Do you think it may partially be rooted in the difference between actually earning something or having it handed to you, unearned, because of skin color?
Another poster mentioned people like Colonel West and Dr. Benjamin Carson. I think people like them, like Thomas Sowell and Walter E. Williams communicate the self confidence that comes from knowing they are on solid ground - they know their subject matter and know they have earned their standing in the world.
On the other side of the coin are people like Eric Holder, Barack and Michelle Obama who know they have not earned the standing or awards that have accrued to them. People like that tend to come across as overly race sensative, thin skinned, defensive and more than a little too aggressive at every imaginary slight.
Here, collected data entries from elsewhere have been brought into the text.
/-! `setSweep` -/
@[simp] theorem setSweep_cfg (m : Memory 40) (n : Nat) : (s.setSweep m n).cfg = s.cfg := rfl
@[simp] theorem setSweep_inbox (m : Memory 40) (n : Nat) : (s.setSweep m n).inbox = s.inbox := rfl
@[simp] theorem setSweep_rxPhase (m : Memory 40) (n : Nat) :
    (s.setSweep m n).rxPhase = s.rxPhase := rfl
@[simp] theorem setSweep_rxIdx (m : Memory 40) (n : Nat) : (s.setSweep m n).rxIdx = s.rxIdx := rfl
@[simp] theorem setSweep_rxWbank (m : Memory 40) (n : Nat) :
    (s.setSweep m n).rxWbank = s.rxWbank := rfl
@[simp] theorem setSweep_rxBank0 (m : Memory 40) (n : Nat) :
    (s.setSweep m n).rxBank0 = s.rxBank0 := rfl
@[simp] theorem setSweep_rxBank1 (m : Memory 40) (n : Nat) :
    (s.setSweep m n).rxBank1 = s.rxBank1 := rfl
@[simp] theorem setSweep_frameReady (m : Memory 40) (n : Nat) :
    (s.setSweep m n).frameReady = s.frameReady := rfl
@[simp] theorem setSweep_rxBaud (m : Memory 40) (n : Nat) :
    (s.setSweep m n).rxBaud = s.rxBaud := rfl
@[simp] theorem setSweep_swBuf (m : Memory 40) (n : Nat) : (s.setSweep m n).swBuf = s.swBuf := rfl
@[simp] theorem setSweep_swCount (m : Memory 40) (n : Nat) : (s.setSweep m n).swCount = 0 := rfl
@[simp] theorem setSweep_swLastRel (m : Memory 40) (n : Nat) :
    (s.setSweep m n).swLastRel = s.swLastRel := rfl
@[simp] theorem setSweep_swLastValid (m : Memory 40) (n : Nat) :
    (s.setSweep m n).swLastValid = s.swLastValid := rfl
@[simp] theorem setSweep_swOut (m : Memory 40) (n : Nat) : (s.setSweep m n).swOut = m := rfl
@[simp] theorem setSweep_swOutCount (m : Memory 40) (n : Nat) :
    (s.setSweep m n).swOutCount = n := rfl
@[simp] theorem setSweep_sweepReady (m : Memory 40) (n : Nat) :
    (s.setSweep m n).sweepReady = true := rfl
@[simp] theorem setSweep_estopped (m : Memory 40) (n : Nat) :
    (s.setSweep m n).estopped = s.estopped := rfl
@[simp] theorem setSweep_actMotor (m : Memory 40) (n : Nat) :
    (s.setSweep m n).actMotor = s.actMotor := rfl
@[simp] theorem setSweep_actServo (m : Memory 40) (n : Nat) :
    (s.setSweep m n).actServo = s.actServo := rfl
@[simp] theorem setSweep_resOut (m : Memory 40) (n : Nat) :
    (s.setSweep m n).resOut = s.resOut := rfl
@[simp] theorem setSweep_actOut (m : Memory 40) (n : Nat) :
    (s.setSweep m n).actOut = s.actOut := rfl
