-- ==== Sys2Proof/Tests/Slice0.lean ====
section
/-! SUPPORT. The model's own tests. The expected values are those of spec/95_test_vectors.md (named
V-…) and of the examples in the rules (named R…); each test is one step or one pure function. The
second part has, for every obligation with hypotheses, inputs that meet all of them. -/

namespace Sys2Proof.Tests

open Sys2Proof Sys2Proof.Machine

/-! Helpers. -/

/-- The next state of an outcome. -/
def nextOf : Host.Outcome State Fault Refusal → Option State
  | .next s => some s
  | _ => none

/-- The vector V-D1. -/
def vd1Bytes : List Byte :=
  [0x54#8, 0x2C#8, 0xE8#8, 0x03#8, 0xE8#8, 0x03#8, 0xC8#8, 0xF2#8, 0x03#8, 0xC9#8, 0xFC#8, 0x03#8] ++
  [0xCA#8, 0x06#8, 0x04#8, 0xCB#8, 0x10#8, 0x04#8, 0xCC#8, 0x1A#8, 0x04#8, 0xCD#8, 0x24#8, 0x04#8] ++
  [0xCE#8, 0x2E#8, 0x04#8, 0xCF#8, 0x38#8, 0x04#8, 0xD0#8, 0x42#8, 0x04#8, 0xD1#8, 0x4C#8, 0x04#8] ++
  [0xD2#8, 0x56#8, 0x04#8, 0xD3#8, 0x34#8, 0x08#8, 0x45#8, 0x23#8, 0x01#8, 0x00#8, 0x43#8]

/-- The vector V-D2. -/
def vd2Bytes : List Byte :=
  [0x54#8, 0x2C#8, 0xD8#8, 0x8B#8, 0xF4#8, 0x01#8, 0x64#8, 0xF5#8, 0x01#8, 0x64#8, 0xF6#8, 0x01#8] ++
  [0x64#8, 0xF7#8, 0x01#8, 0x64#8, 0xF8#8, 0x01#8, 0x64#8, 0xF9#8, 0x01#8, 0x64#8, 0xFA#8, 0x01#8] ++
  [0x64#8, 0xFB#8, 0x01#8, 0x64#8, 0xFC#8, 0x01#8, 0x64#8, 0xFD#8, 0x01#8, 0x64#8, 0xFE#8, 0x01#8] ++
  [0x64#8, 0xFF#8, 0x01#8, 0x64#8, 0x2C#8, 0x01#8, 0x00#8, 0x00#8, 0x00#8, 0x00#8, 0x15#8]

/-- The payload of V-E4. -/
def ve4Bytes : List Byte :=
  [0xE8#8, 0x03#8, 0xE8#8, 0x03#8, 0xC8#8, 0x4C#8, 0x04#8, 0xF2#8, 0x03#8, 0xC9#8, 0xB0#8, 0x04#8] ++
  [0xFC#8, 0x03#8, 0xCA#8, 0x14#8, 0x05#8, 0x06#8, 0x04#8, 0xCB#8, 0x78#8, 0x05#8, 0x10#8, 0x04#8] ++
  [0xCC#8, 0xDC#8, 0x05#8, 0x1A#8, 0x04#8, 0xCD#8, 0x40#8, 0x06#8, 0x24#8, 0x04#8, 0xCE#8, 0xA4#8] ++
  [0x06#8, 0x2E#8, 0x04#8, 0xCF#8, 0x08#8, 0x07#8, 0x38#8, 0x04#8, 0xD0#8, 0x6C#8, 0x07#8, 0x42#8] ++
  [0x04#8, 0xD1#8, 0xD0#8, 0x07#8, 0x4C#8, 0x04#8, 0xD2#8, 0x34#8, 0x08#8, 0x56#8, 0x04#8, 0xD3#8]

def vd1 : Frame := ⟨vd1Bytes, rfl⟩
def vd2 : Frame := ⟨vd2Bytes, rfl⟩

/-- A frame with one byte changed. -/
def altered (f : Frame) (i : Nat) (v : Byte) : Frame := ⟨f.bytes.set i v, by simp [f.len]⟩

/-- A bank whose first cells hold these bytes. -/
def bankOf (bs : List Byte) : List Host.Cell := (List.range bs.length).zip bs

/-- A point memory whose first cells hold these points. -/
def pointMem (ps : List Point) : Memory 40 := (List.range ps.length).zip (ps.map toEntry)

/-- The default record with a target (the FIFO as deep), a window start and a window width. -/
def params (n start width : Nat) : Params :=
  { Config.defaultParams with nTarget := n, fifoDepth := n, spanStart := start, spanWidth := width }

def cfg1 : Config := ⟨params 1 0 36000, by decide⟩
def cfg2 : Config := ⟨params 2 0 36000, by decide⟩
def cfg30 : Config := ⟨params 30 0 36000, by decide⟩
def cfg50 : Config := ⟨params 50 0 1000, by decide⟩

/-- The default record with the other frame layout. -/
def cfgLd06 : Config := ⟨{ Config.defaultParams with layout := .ld06 }, by decide⟩

/-- A receiver in phase FRAME that has stored these bytes in `RXBANK0`. -/
def receiving (bs : List Byte) (n : Fin 47) : State :=
  { State.reset with rxPhase := .frame, rxIdx := n, rxBank0 := bankOf bs }
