-- ==== Sys2Proof/Proofs/Scope.lean ====
section
/-! The configuration record of 00_scope.md R4: what the check of its constraints says, what building
a block gives, and the record of `State.reset`. -/

namespace Sys2Proof

/-- The check is the conjunction of the constraints of R4's table. -/
theorem Params.legal_iff (p : Params) :
    p.legal = true ↔
      p.spanStart ≤ 35999 ∧ 1 ≤ p.spanWidth ∧ p.spanWidth ≤ 36000 ∧ 1 ≤ p.nTarget ∧
      p.nTarget ≤ p.fifoDepth ∧ 0 ≤ p.speedCap ∧ p.speedCap ≤ 32767 ∧ 0 ≤ p.maxSteer ∧
      p.maxSteer ≤ 32767 ∧ -32768 ≤ p.steerBias ∧ p.steerBias ≤ 32767 ∧
      p.refPoint.angleCd.toNat < 36000 := by
  simp only [Params.legal, Bool.and_eq_true, decide_eq_true_eq, and_assoc]

/-- R25: the block is not built exactly when the check fails. -/
theorem Config.build_eq_none_iff (p : Params) : Config.build p = none ↔ ¬ p.legal = true := by
  simp [Config.build]

/-- A block that is built holds the record it was given. -/
theorem Config.toParams_of_build_eq_some {p : Params} {c : Config} (h : Config.build p = some c) :
    c.toParams = p := by
  obtain ⟨_, hc⟩ := Option.dite_none_right_eq_some.mp h
  cases hc
  rfl

/-- Settles O12: the disjunction is the negation, constraint by constraint, of the check. -/
theorem configOutsideConstraintsNotBuilt : Obligations.ConfigOutsideConstraintsNotBuilt := by
  intro p
  refine ⟨?_, fun _ => Config.toParams_of_build_eq_some⟩
  rw [Config.build_eq_none_iff, Params.legal_iff]
  simp only [not_and_or, not_le, not_lt]

/-- Settles O55: both sides are the same record, field by field, by unfolding the model's
definitions of the default record. -/
theorem resetUsesDefaultRecord : Obligations.ResetUsesDefaultRecord :=
  ⟨rfl, rfl⟩

end Sys2Proof
end

/-! The state of 10_state.md: what each operation makes of it, which elements an operation writes and
reads (R10), and the invariant (R29). -/

namespace Sys2Proof.Machine

/-! What one operation can make of a state (30_encoding.md R70). -/

/-- `Effect s i t`: from `s` the operation `i` goes to `t`; one case per branch of the operations'
meanings (`exec_eq_next_iff`). -/
inductive Effect (s : State) : Instr → State → Prop where
  | byteLost (d : Byte) : s.rxPhase = .idle → Effect s (.rxByte d) s
  | byteProbed (d : Byte) : s.rxPhase = .probe → Effect s (.rxByte d) (s.armRx .frame 0)
  | byteStored (d : Byte) : s.rxPhase = .frame → (h : s.rxIdx.val ≠ 46) →
      Effect s (.rxByte d) ((storeByte d s).armRx .frame ⟨s.rxIdx.val + 1, by omega⟩)
  | frameCompleted (d : Byte) : s.rxPhase = .frame → s.rxIdx.val = 46 →
      Effect s (.rxByte d) ((publish (storeByte d s)).armRx .frame 0)
  | errorIgnored : s.rxPhase = .idle → Effect s .rxError s
  | errorRearmed : s.rxPhase ≠ .idle → Effect s .rxError (s.armRx .frame 0)
  | edge : Effect s .estopEdge (toggleLatch s)
  | begun (v : BitVec 32) : Effect s (.beginRx v)
      ((((s.setBaud v).armRx .probe 0).setFrameReady false).pushRes .done)
  | frameTaken (f : Frame) : s.frameReady = true → publishedFrame s = .ok f →
      Effect s .takeFrame ((s.setFrameReady false).pushRes (.frame f))
  | noFrame : s.frameReady = false → Effect s .takeFrame (s.pushRes .noFrame)
  | decoded (f : Frame) : Effect s (.decodeFrame f) (s.pushRes (decodeResult s.cfg f))
  | batchOffered (b : Batch) (t : State) (k : Nat) : (∀ p ∈ b.points, p.wellFormed = true) →
      offerPoints b.points s = .ok (t, k) → Effect s (.addBatch b) (t.pushRes (.emitted k))
  | batchIllegal (b : Batch) : (∃ p ∈ b.points, p.wellFormed = false) →
      Effect s (.addBatch b) (s.pushRes .illegal)
  | sweepTaken (es : List Entry) : s.sweepReady = true →
      readCells .swout s.cfg.fifoDepth s.swOut 0 s.swOutCount = .ok es →
      Effect s .takeSweep ((s.setSweepReady false).pushRes (.sweep (es.map ofEntry)))
  | noSweep : s.sweepReady = false → Effect s .takeSweep (s.pushRes .noSweep)
  | sweepInvalidated : Effect s .sweepInvalidate (s.clearSweep.pushRes .done)
  | pointOffered (p : Point) (t : State) (k : Nat) : p.wellFormed = true →
      offerPoint p s = .ok (t, k) → Effect s (.addPoint p) (t.pushRes (.emitted k))
  | pointIllegal (p : Point) : p.wellFormed = false → Effect s (.addPoint p) (s.pushRes .illegal)
  | forwardStopped (v : Half) : s.estopped = true →
      Effect s (.setForward v) ((motorNeutral s).pushRes .done)
  | forwardDriven (v : Half) : s.estopped = false → Effect s (.setForward v)
      ((s.driveMotor (.setForwardDuty (duty s.cfg v)) (.forward (duty s.cfg v))).pushRes .done)
  | reverseStopped (v : Half) : s.estopped = true →
      Effect s (.setReverse v) ((motorNeutral s).pushRes .done)
  | reverseDriven (v : Half) : s.estopped = false → Effect s (.setReverse v)
      ((s.driveMotor (.setReverseDuty (duty s.cfg v)) (.reverse (duty s.cfg v))).pushRes .done)
  | steeringFrozen (a : Half) : s.estopped = true → Effect s (.setSteering a) (s.pushRes .done)
  | steered (a : Half) : s.estopped = false →
      Effect s (.setSteering a) ((s.driveServo (steerPos s.cfg a)).pushRes .done)
  | paused : Effect s .pause (((neutralise s).setEstopped true).pushRes .done)
  | unpaused : Effect s .unpause ((s.setEstopped false).pushRes .done)
  | toggled : Effect s .togglePause ((toggleLatch s).pushRes .done)

/-- The two answers of an `ADD_POINT` or `ADD_BATCH` whose points are legal. -/
theorem reportEmitted_eq_next_iff {r : Except Fault (State × Nat)} {t : State} :
    reportEmitted r = .next t ↔ ∃ u k, r = .ok (u, k) ∧ t = u.pushRes (.emitted k) := by
  cases r with
  | error e => simp [reportEmitted]
  | ok x =>
    obtain ⟨u, k⟩ := x
    simp [reportEmitted, eq_comm]

theorem execRxByte_effect {d : Byte} {s t : State} (h : execRxByte d s = .next t) :
    Effect s (.rxByte d) t := by
  unfold execRxByte at h
  split at h <;> cases h
  · exact .byteLost d ‹_›
  · exact .byteProbed d ‹_›
  · unfold frameByteReceived
    split
    · exact .frameCompleted d ‹_› ‹_›
    · exact .byteStored d ‹_› ‹_›

theorem execRxError_effect {s t : State} (h : execRxError s = .next t) :
    Effect s .rxError t := by
  unfold execRxError at h
  split at h <;> cases h
  · exact .errorIgnored ‹_›
  · exact .errorRearmed (by simp [*])
  · exact .errorRearmed (by simp [*])

theorem execTakeFrame_effect {s t : State} (h : execTakeFrame s = .next t) :
    Effect s .takeFrame t := by
  unfold execTakeFrame at h
  split at h
  · split at h <;> cases h
    exact .frameTaken _ ‹_› ‹_›
  · cases h
    exact .noFrame (Bool.eq_false_of_not_eq_true ‹_›)

theorem execTakeSweep_effect {s t : State} (h : execTakeSweep s = .next t) :
    Effect s .takeSweep t := by
  unfold execTakeSweep at h
  split at h
  · split at h <;> cases h
    exact .sweepTaken _ ‹_› ‹_›
  · cases h
    exact .noSweep (Bool.eq_false_of_not_eq_true ‹_›)

theorem execAddPoint_effect {p : Point} {s t : State} (h : execAddPoint p s = .next t) :
    Effect s (.addPoint p) t := by
  unfold execAddPoint at h
  split at h
  · obtain ⟨u, k, ho, rfl⟩ := reportEmitted_eq_next_iff.mp h
    exact .pointOffered p u k ‹_› ho
  · cases h
    exact .pointIllegal p (Bool.eq_false_of_not_eq_true ‹_›)
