-- ==== Sys2Proof/Decode.lean ====
section
/-! DEFINITION. From the words of a clause to instructions, and back: the decoder (R16 to R42), the encoder, and the
static shape of a clause. -/
namespace Sys2Proof

/-- A route field of 11 bits (R33): KIND in [10:8], PARAM in [7:0]; `none` where R33 names ILLEGAL for zero bits
(the bounds of SEGB are WellFormed's). -/
def decodeRoute (n : Nat) : Option Route :=
  match bits n 8 3 with
  | 0 => if bits n 0 8 == 0 then some .none else none
  | 1 => some (.rot (fin 32 (bits n 0 5)) (fin 8 (bits n 5 3)))
  | 2 => some (.bcst (fin 32 (bits n 0 5)) (fin 8 (bits n 5 3)))
  | 3 => some (.xor (fin 32 (bits n 0 5)) (fin 8 (bits n 5 3)))
  | 4 => some (.idx (fin 64 (bits n 0 6)) (fin 4 (bits n 6 2)))
  | 5 => if bits n 5 2 == 0 then some (.shup (fin 32 (bits n 0 5)) (bit n 7)) else none
  | 6 => if bits n 5 2 == 0 then some (.shdn (fin 32 (bits n 0 5)) (bit n 7)) else none
  | _ => some (.segb (fin 8 (bits n 0 3)) (fin 32 (bits n 3 5)))

/-- A GUARD field of 4 bits: [3] negate, [2:0] q. -/
def decodeGuard (n : Nat) : Guard := ⟨bit n 3, fin 8 (bits n 0 3)⟩

/-- The RX words (R31): `r1`, and `r2` where MORE is set; `none` for a nonzero reserved bit or an illegal route. -/
def decodeRx (r1 : Nat) (r2 : Option Nat) : Option Rx :=
  if bits r1 0 1 == 0 then
    match decodeRoute (bits r1 21 11), decodeRoute (bits r1 10 11) with
    | some a, some b =>
      let mk := fun c => Rx.mk a b (decodeGuard (bits r1 6 4)) (fin 8 (bits r1 3 3)) (bit r1 2) c
      match r2 with
      | none => some (mk none)
      | some w2 =>
        if bits w2 0 21 == 0 then
          match decodeRoute (bits w2 21 11) with
          | some c => some (mk (some c))
          | none => none
        else none
    | _, _ => none
  else none

/-- The MX word of an access without an index (R34): bits [31:20] and [12:0] are zero. -/
def decodeMx (m : Nat) : Option Mx :=
  if bits m 0 13 == 0 && bits m 20 12 == 0 then some ⟨decodeGuard (bits m 16 4), fin 8 (bits m 13 3)⟩ else none

/-- The MX word of LDX and STX (R34). -/
def decodeGx (m : Nat) : Option Gx :=
  if bits m 0 13 == 0 then
    some ⟨fin 64 (bits m 26 6), fin 4 (bits m 24 2), bit m 23, fin 8 (bits m 20 3), decodeGuard (bits m 16 4),
      fin 8 (bits m 13 3)⟩
  else none

/-- Operand C of a form-A word of VI or VF: with an IDX route C[5] is FS and the register is among the first 32 (R24). -/
def cReg (w : Nat) (rx : Option Rx) : Fin 64 := if hasIdx rx then fin 64 (bits w 0 5) else fin 64 (bits w 0 6)

/-- FS beside a register in C: C[5] where there is an IDX route, else absent (R24). -/
def cFs (w : Nat) (rx : Option Rx) : Bool := hasIdx rx && bit w 5

/-- Class SEQ (R39): the instruction that bits [23:0] of `w` encode under OP `op`; `none` for an OP the class
does not assign and for a nonzero unused bit (R28, R40). Literals are decoded by `decodeLit`. -/
def decodeSeq (w op : Nat) : Option Instr :=
  match op with
  | 0x0 => if bits w 0 24 == 0 then some (.nop) else none
  | 0x1 => some (.bra (BitVec.ofNat 24 (bits w 0 24)))
  | 0x2 => if bits w 19 5 == 0 then some (.brz (bit w 18) (fin 64 (bits w 12 6)) (BitVec.ofNat 12 (bits w 0 12))) else none
  | 0x3 => if bits w 19 5 == 0 then some (.brnz (bit w 18) (fin 64 (bits w 12 6)) (BitVec.ofNat 12 (bits w 0 12))) else none
  | 0x4 => some (.brq (fin 8 (bits w 21 3)) (bit w 20) (BitVec.ofNat 20 (bits w 0 20)))
  | 0x5 => if bits w 0 12 == 0 && bits w 18 6 == 0 then some (.jmpi (fin 64 (bits w 12 6))) else none
  | 0x6 => some (.call (BitVec.ofNat 24 (bits w 0 24)))
  | 0x7 => if bits w 0 12 == 0 && bits w 18 6 == 0 then some (.calli (fin 64 (bits w 12 6))) else none
  | 0x8 => if bits w 0 24 == 0 then some (.ret) else none
  | 0x9 => if bits w 0 24 == 0 then some (.exit) else none
  | 0xa => if bits w 20 4 == 0 then some (.safept (BitVec.ofNat 20 (bits w 0 20))) else none
  | 0xb => if bits w 12 12 == 0 then some (.waitf (BitVec.ofNat 12 (bits w 0 12))) else none
  | 0xc => if bits w 0 14 == 0 then some (.rep (fin 64 (bits w 18 6)) (BitVec.ofNat 4 (bits w 14 4))) else none
  | 0xd => if bits w 12 12 == 0 then some (.brk (BitVec.ofNat 12 (bits w 0 12))) else none
  | 0x10 => if bits w 0 6 == 0 then some (.sadd (fin 64 (bits w 18 6)) (fin 64 (bits w 12 6)) (fin 64 (bits w 6 6))) else none
  | 0x11 => if bits w 0 6 == 0 then some (.ssub (fin 64 (bits w 18 6)) (fin 64 (bits w 12 6)) (fin 64 (bits w 6 6))) else none
  | 0x12 => if bits w 0 6 == 0 then some (.smul (fin 64 (bits w 18 6)) (fin 64 (bits w 12 6)) (fin 64 (bits w 6 6))) else none
  | 0x13 => if bits w 0 6 == 0 then some (.smulh (fin 64 (bits w 18 6)) (fin 64 (bits w 12 6)) (fin 64 (bits w 6 6))) else none
  | 0x14 => if bits w 0 6 == 0 then some (.smulhz (fin 64 (bits w 18 6)) (fin 64 (bits w 12 6)) (fin 64 (bits w 6 6))) else none
  | 0x15 => if bits w 0 6 == 0 then some (.sand (fin 64 (bits w 18 6)) (fin 64 (bits w 12 6)) (fin 64 (bits w 6 6))) else none
  | 0x16 => if bits w 0 6 == 0 then some (.sor (fin 64 (bits w 18 6)) (fin 64 (bits w 12 6)) (fin 64 (bits w 6 6))) else none
  | 0x17 => if bits w 0 6 == 0 then some (.sxor (fin 64 (bits w 18 6)) (fin 64 (bits w 12 6)) (fin 64 (bits w 6 6))) else none
  | 0x18 => if bits w 0 6 == 0 then some (.sshl (fin 64 (bits w 18 6)) (fin 64 (bits w 12 6)) (fin 64 (bits w 6 6))) else none
  | 0x19 => if bits w 0 6 == 0 then some (.sshr (fin 64 (bits w 18 6)) (fin 64 (bits w 12 6)) (fin 64 (bits w 6 6))) else none
  | 0x1a => if bits w 0 6 == 0 then some (.ssar (fin 64 (bits w 18 6)) (fin 64 (bits w 12 6)) (fin 64 (bits w 6 6))) else none
  | 0x1b => if bits w 0 6 == 0 then some (.smin (fin 64 (bits w 18 6)) (fin 64 (bits w 12 6)) (fin 64 (bits w 6 6))) else none
  | 0x1c => if bits w 0 6 == 0 then some (.smax (fin 64 (bits w 18 6)) (fin 64 (bits w 12 6)) (fin 64 (bits w 6 6))) else none
  | 0x1d => if bits w 0 6 == 0 then some (.sminz (fin 64 (bits w 18 6)) (fin 64 (bits w 12 6)) (fin 64 (bits w 6 6))) else none
  | 0x1e => if bits w 0 6 == 0 then some (.smaxz (fin 64 (bits w 18 6)) (fin 64 (bits w 12 6)) (fin 64 (bits w 6 6))) else none
  | 0x1f => if bits w 4 2 == 0 then some (.scmp (fin 64 (bits w 18 6)) (fin 64 (bits w 12 6)) (fin 64 (bits w 6 6)) (fin 16 (bits w 0 4))) else none
  | 0x20 => some (.ssel (fin 64 (bits w 18 6)) (fin 64 (bits w 12 6)) (fin 64 (bits w 6 6)) (fin 64 (bits w 0 6)))
  | 0x21 => if bits w 0 12 == 0 then some (.smov (fin 64 (bits w 18 6)) (fin 64 (bits w 12 6))) else none
  | 0x22 => if bits w 0 12 == 0 then some (.spopc (fin 64 (bits w 18 6)) (fin 64 (bits w 12 6))) else none
  | 0x23 => if bits w 0 12 == 0 then some (.sclz (fin 64 (bits w 18 6)) (fin 64 (bits w 12 6))) else none
  | 0x28 => some (.saddi (fin 64 (bits w 18 6)) (fin 64 (bits w 12 6)) (BitVec.ofNat 12 (bits w 0 12)))
  | 0x29 => some (.sandi (fin 64 (bits w 18 6)) (fin 64 (bits w 12 6)) (BitVec.ofNat 12 (bits w 0 12)))
  | 0x2a => some (.sori (fin 64 (bits w 18 6)) (fin 64 (bits w 12 6)) (BitVec.ofNat 12 (bits w 0 12)))
  | 0x2b => if bits w 6 6 == 0 then some (.sshli (fin 64 (bits w 18 6)) (fin 64 (bits w 12 6)) (fin 64 (bits w 0 6))) else none
  | 0x2c => if bits w 6 6 == 0 then some (.sshri (fin 64 (bits w 18 6)) (fin 64 (bits w 12 6)) (fin 64 (bits w 0 6))) else none
  | 0x2d => some (.smovk (fin 64 (bits w 18 6)) (fin 4 (bits w 16 2)) (BitVec.ofNat 16 (bits w 0 16)))
  | 0x2e => some (.smovz (fin 64 (bits w 18 6)) (fin 4 (bits w 16 2)) (BitVec.ofNat 16 (bits w 0 16)))
  | 0x30 => if bits w 5 1 == 0 then some (.srdl (fin 64 (bits w 18 6)) (fin 64 (bits w 12 6)) (fin 64 (bits w 6 6)) (fin 32 (bits w 0 5))) else none
  | 0x38 => if bits w 12 6 == 0 then some (.mfsr (fin 64 (bits w 18 6)) (BitVec.ofNat 12 (bits w 0 12))) else none
  | 0x39 => if bits w 18 6 == 0 then some (.mtsr (BitVec.ofNat 12 (bits w 0 12)) (fin 64 (bits w 12 6))) else none
  | _ => none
How much significance can Obama's Nobel Peace Prize really hold for him or anyone else who knows it was just another Affirmative Action token?
Even Obama knows that his award does not carry the same value or meaning as those of more worthy Nobel Laureates like Lech Walesa, Mother Teresa, Andrei Sakharov or Albert Schweitzer.
Possibly in some part. But I think it also has to do with hatred that has been instilled in them throughout their lives and also with power. As long as they can make white people feel guilty, they have power over them. Sowell, Williams, West, Carson et al do not desire and actually consider it quite ludicrous to want and to hold that kind of power.